As nursing homes open up, families, operators remember COVID's torment, focus on what's next

A woman hugs her mother
Deb Achenbach hugs her mother for the first time in a year at the Dodge Center nursing home where her mother lives. Achenbach says the pandemic has been tough in terms of isolation for her mother, who before the pandemic had been visited each day by Achenbach's father.
Video screengrab courtesy of Deb Achenbach

In late March, Deb Achenbach got to do something she’s done a thousand times before — She hugged her mother for the first time in more than a year.

In fact that whole time, Achenbach couldn’t even touch her mother, and rarely saw her in person.

More than a year into the COVID-19 pandemic, families, administrators, staff and residents are cautiously moving into a post-vaccine life. They do so while holding onto the memories of one of the most devastating years in the history of long-term care. The most recent Minnesota health data shows residents of long-term care facilities, including nursing homes, were 62 percent of all COVID-19-related deaths.

For all, it has been a year of pain and change.

Achenbach’s 86-year-old mother has dementia and lives in a Dodge Center, Minn., nursing home. She’s been there two years. Just before nursing homes were closed to visitors, they celebrated her mother’s birthday together as a family.

“At least if I wasn't going to be able to see her, at least I saw her like a high point,” Achenbach said.

During the lockdown, Achenbach worried about her mother’s isolation. Before the pandemic, Achenbach’s father had visited her mother every day, coming for dinner to help feed her.

Through FaceTime calls and outdoor visits during the pandemic, she and her father have seen a decline in her mother, who often seemed sleepier than before the pandemic.

“I think we thought that once we were in person that it would change,” she said. “And I don't know if it's going to. I think she's just naturally declining due to her dementia.”

More recently, Achenbach has noticed some improvement. She isn’t sure if her mother is more present and clearer because things have opened up, but thinks physical presence and touch have helped.

The pandemic changed Achenbach’s relationship with her father.

“I think I've gotten closer to my dad because of my having to check in with him and we've been keeping track of mom,” she said.

COVID-19 was an uncontrollable fire for Barb Rode, the CEO and President of St. Therese, a long-term care facility in New Hope, Minn. Between April and June, nearly 70 residents at St. Therese died of COVID-19.

“It was just heartbreaking,” Rode said.

St. Therese’s design didn’t help. In many cases, a room had two people who shared a bathroom with another room, putting four people in proximity to each other.

At that time, testing was only for people showing symptoms. Rode said early in the pandemic they thought people without symptoms “were fine,” which was the guidance then.

But when the home tested everyone, they found that more than one-third of positive cases were asymptomatic, so the spread was happening unseen.

St. Therese made a change, eliminating 90 beds and creating more private rooms, “so we could try to control it better,” Rode said. The New Hope facility went from 258 to 168 beds.

A brick building behind a sign.
St. Therese Senior Services in New Hope, Minn., in April 2020.
Evan Frost | MPR News 2020

For Rode and others at St. Therese, it was a devastating year — in which everyone suffered, even if they survived COVID-19. Families were separated from loved ones; the staff struggled with illness and the difficult work.

“I just was so upset, and so sad. And so I felt like there was nothing we could do about it,” she said. “But once you start working with your staff and seeing the thought process and how to deal with this whole thing, it just makes you feel good.”
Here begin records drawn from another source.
/-! ### What one event can do -/

/-- What no event changes: the latched word, the inputs, the fault record and the model's own fields. -/
structure Keeps (s t : State) : Prop where
  OP : t.OP = s.OP
  RSV : t.RSV = s.RSV
  ARG : t.ARG = s.ARG
  faultRec : t.faultRec = s.faultRec
  cmd : t.cmd = s.cmd
  rspReady : t.rspReady = s.rspReady
  rst : t.rst = s.rst
  byEvent : t.byEvent = s.byEvent
  answered : t.answered = s.answered

theorem Keeps.refl (s : State) : Keeps s s := ⟨rfl, rfl, rfl, rfl, rfl, rfl, rfl, rfl, rfl⟩

theorem Keeps.trans {s t u : State} (h : Keeps s t) (h' : Keeps t u) : Keeps s u :=
  ⟨h'.1.trans h.1, h'.2.trans h.2, h'.3.trans h.3, h'.4.trans h.4, h'.5.trans h.5, h'.6.trans h.6, h'.7.trans h.7,
    h'.8.trans h.8, h'.9.trans h.9⟩

/-- HB after an event. -/
def hbAfter (hb : Memory) : Event → Memory
  | .hbWrite i v => hb.write i v
  | .storeRead _ _ => hb
  | .storeWrite _ _ => hb
  | .hbRead _ _ => hb
  | .respond _ => hb

/-- What an event does, beside what its access does to the store and HB: it is recorded; SEQ counts it, with another one
due, or is RESP with its word on the port. -/
structure EventStep (s t : State) (e : Event) : Prop where
  log : t.log = e :: s.log
  store : t.store = replay s.store [e]
  hb : t.hb = hbAfter s.hb e
  seen : ∀ a v, e = .storeRead a v → v = s.store.read a
  keeps : Keeps s t
  moves : (e.kind ≠ .respond ∧ t.point ≠ .rest ∧ t.seq = s.seq.bump)
    ∨ (t.point = .rest ∧ ∃ st r, e = .respond (responseWord st r) ∧ t.seq = .resp ∧ t.rspWord = responseWord st r
        ∧ t.RES = r ∧ s.request = some (.respond st r))

/-- An access that is no response, followed by the sequencer's move, is an event step. -/
theorem EventStep.advance {s u : State} {e : Event} (b : Byte) (hp : u.point = s.point) (h0 : s.point ≠ .rest)
    (hr : ∀ st r, s.point ≠ .respond st r) (hl : u.log = e :: s.log) (hs : u.store = replay s.store [e])
    (hh : u.hb = hbAfter s.hb e)
    (hv : ∀ a v, e = .storeRead a v → v = s.store.read a) (hk : Keeps s u) (he : e.kind ≠ .respond)
    (hq : u.seq = s.seq.bump) : EventStep s (u.advance b) e := by
  obtain ⟨kf, hd⟩ := Moved.advance u b (hp ▸ h0) (fun st r => hp ▸ hr st r)
  exact ⟨by rw [kf]; exact hl, by rw [kf]; exact hs, by rw [kf]; exact hh, hv,
    hk.trans (by rw [kf]; exact ⟨rfl, rfl, rfl, rfl, rfl, rfl, rfl, rfl, rfl⟩),
    Or.inl ⟨he, hd.1, by rw [kf]; exact hq⟩⟩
In St. Paul’s Lyngblomsten Care Center, more than 20 people died from COVID-19 over the summer.

Vaccinations rolled out at Lyngblomsten in late December. Since then about 95 percent of residents and 75 percent of staff have been vaccinated. Greg Wainman, the director of nursing, said the high level of stress, the constant changes in guidance and the demands of daily work in the pandemic, changed how decisions were made.

“Because there was so much work, and it was changing so quickly. It forced us to rely more on each other and kind of work more collaboratively,” he said.
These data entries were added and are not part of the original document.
/-! ### The events of each leaf (42_write R151) -/

/-- Settles O26: each clause's conditions give its leaf; the leaves with room share one path, and the full ones end after
the fetch and the wrap commit. -/
theorem writeFollowsItsLeaf : Obligations.WriteFollowsItsLeaf := by
  intro len s
  have hleaf := s.writeLeaf_eq
  have hC : Config.capacity = 32768 := rfl
  refine ⟨fun h0 hlin => ?_, fun h0 hwrap hroom hfit => ?_, fun h0 hwrap hfull => ?_, fun h1 hroom hfit => ?_,
    fun h1 hfull => ?_⟩
  · rw [if_pos h0, if_neg (by omega)] at hleaf
    exact execWrite_stores_at_head (.inl hleaf) (.inr (by omega))
  · rw [if_pos h0, if_pos hwrap, if_pos hroom] at hleaf
    have hbase : s.writeBase = 0 := if_pos hleaf
    have h := execWrite_stores_follows (len := len) (by rw [hleaf]; rfl) (by rwa [hbase])
    simpa only [State.eventsOfWrite, hleaf, hbase, if_true, List.append_assoc] using h
  · rw [if_pos h0, if_pos hwrap, if_neg hfull] at hleaf
    have ht := execWrite_of_wrapFull (len := len) hleaf
    have hlog := execWrite_log ht
    rw [State.eventsOfWrite, hleaf] at hlog
    exact ⟨_, ht, hlog, State.respond_responded _ .ok false, by simp, by simp, by simp, by simp⟩
  · rw [if_neg h1, if_pos hroom] at hleaf
    exact execWrite_stores_at_head (.inr hleaf) hfit
  · rw [if_neg h1, if_neg hfull] at hleaf
    have ht := execWrite_of_lappedFull (len := len) hleaf
    have hlog := execWrite_log ht
    rw [State.eventsOfWrite, hleaf, List.append_nil] at hlog
    exact ⟨_, ht, hlog, State.respond_responded _ .ok false, by simp, by simp, by simp, by simp⟩

/-! ### Every store byte after a WRITE (42_write R152, R156) -/

/-- Settles O27: the pointer advance overrides the page, and the page the wrap commit; the full leaves transfer no byte. -/
theorem writeResultAndFrame : Obligations.WriteResultAndFrame := by
  intro len s
  refine ⟨fun hroom hfit => ?_, fun hleaf => ?_, fun hleaf => ?_⟩
  · obtain ⟨t, ht, hall, hread⟩ := execWrite_stores (len := len) hroom hfit
    refine ⟨_, ht, fun a => ?_, rfl, ?_, ?_, ⟨?_, ?_, ?_⟩, ?_, ?_, ?_⟩
    · by_cases h4 : a = 0x7FE4
      · simp [h4]
      · by_cases h5 : a = 0x7FE5
        · simp [h5]
        · simp [hread, State.putStart_read, h4, h5, and_comm]
    all_goals rw [hall]; simp
  · refine ⟨_, execWrite_of_wrapFull hleaf, fun a => ?_, rfl, ?_⟩
    · by_cases hA : a = 0x7FEA
      · simp [hA]
      · by_cases h5 : a = 0x7FE5 <;> simp [hA, h5]
    · simp [State.latched, State.sameInputs]
  · exact ⟨_, execWrite_of_lappedFull hleaf, by simp [State.latched, State.sameInputs]⟩

/-! ### A page past the store (42_write R154, 60_exceptions R215) -/

/-- Settles O28: the transfer faults in the state PutPage leaves, over the bytes of the wrap commit; the record then
repeats the fault. -/
theorem writePastTheStoreFaults : Obligations.WritePastTheStoreFaults := by
  intro len s hroom hfit
  obtain ⟨l, hl, heq⟩ := putPage_fault (s.putStart len) s.writeBase len (by simpa using hfit)
  have hfault : l.faultRec = some (max s.writeBase.toNat Config.capacity) := by rw [heq]
  refine ⟨l, by rw [execWrite_of_room hroom, hl, andThen_fault], hfault, fun a => ?_, by rw [heq]; simp, ?_,
    fun hr => step_faulted hr hfault⟩
  · have hrange : (s.writeBase.toNat + 0 ≤ a ∧ a < s.writeBase.toNat + 0 + (Config.capacity - s.writeBase.toNat))
        ↔ (s.writeBase.toNat ≤ a ∧ a < Config.capacity) := by omega
    rw [heq]
    simp only [← putEventsFrom_zero, read_replay_putEventsFrom, hrange, State.putStart_read, State.putStart_hb]
  · rw [heq, ← countKind_eq_zero_iff]
    simp [countKind_faultEvent_respond, countKind_putEvents, State.putStart_count_respond]

end Sys2Proof.Machine
end

section
/-! SUPPORT. The settled statements on READ: the events of each leaf, HB and every store byte it leaves, and the fault of a
page that reaches past the store. -/

namespace Sys2Proof.Machine

/-! ### Where the transfer of a READ starts (43_read R171) -/

/-- The leaf a READ takes, on the persisted fields (40_engine R114). -/
theorem State.readLeaf_eq (s : State) :
    s.readLeaf =
      if s.flip = 0 then (if s.tail.toNat < s.head.toNat then .linearData else .linearEmpty)
      else if 0x7FE0 < s.tail.toNat + s.pageSize.toNat then (if 0 < s.head.toNat then .wrapData else .wrapEmpty)
      else .lappedData := by
  rw [State.readLeaf, readCaseLeaves]
  simp only [← flip_eq_zero_iff, gt_iff_lt]

/-- The state in which the transfer of a READ starts: after the fetch, and after the wrap commit if the leaf makes one. -/
def State.getStart (s : State) : State :=
  if s.readLeaf = .wrapData then (s.fetched .read).wrapTail else s.fetched .read

section
variable (s : State)

@[simp] theorem State.getStart_hb : s.getStart.hb = s.hb := by unfold State.getStart; split <;> simp
@[simp] theorem State.getStart_H : s.getStart.H = s.head := by unfold State.getStart; split <;> simp
@[simp] theorem State.getStart_P : s.getStart.P = s.pageSize := by unfold State.getStart; split <;> simp
@[simp] theorem State.getStart_M : s.getStart.M = s.M := by unfold State.getStart; split <;> simp
@[simp] theorem State.getStart_OP : s.getStart.OP = Instr.opcode .read := by unfold State.getStart; split <;> simp
@[simp] theorem State.getStart_RSV : s.getStart.RSV = 0 := by unfold State.getStart; split <;> simp
@[simp] theorem State.getStart_ARG : s.getStart.ARG = Instr.arg .read := by unfold State.getStart; split <;> simp
@[simp] theorem State.getStart_rspReady : s.getStart.rspReady = s.rspReady := by unfold State.getStart; split <;> simp
@[simp] theorem State.getStart_rst : s.getStart.rst = s.rst := by unfold State.getStart; split <;> simp
@[simp] theorem State.getStart_faultRec : s.getStart.faultRec = s.faultRec := by unfold State.getStart; split <;> simp

/-- T is the base of the transfer (20_memory R61). -/
@[simp] theorem State.getStart_T : s.getStart.T = s.readBase := by
  unfold State.getStart State.readBase; split <;> simp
Wainman said decisions that were often happening in silos are happening much more collaboratively now, a holdover from more dire times. “We kind of had to kind of band together,” he said. “And I think that that changed it in a good way.”

Wainman said that vaccinations help normal life to return.

“I don't think we'll ever be exactly like it was before, but maybe a little bit more like that,” he said.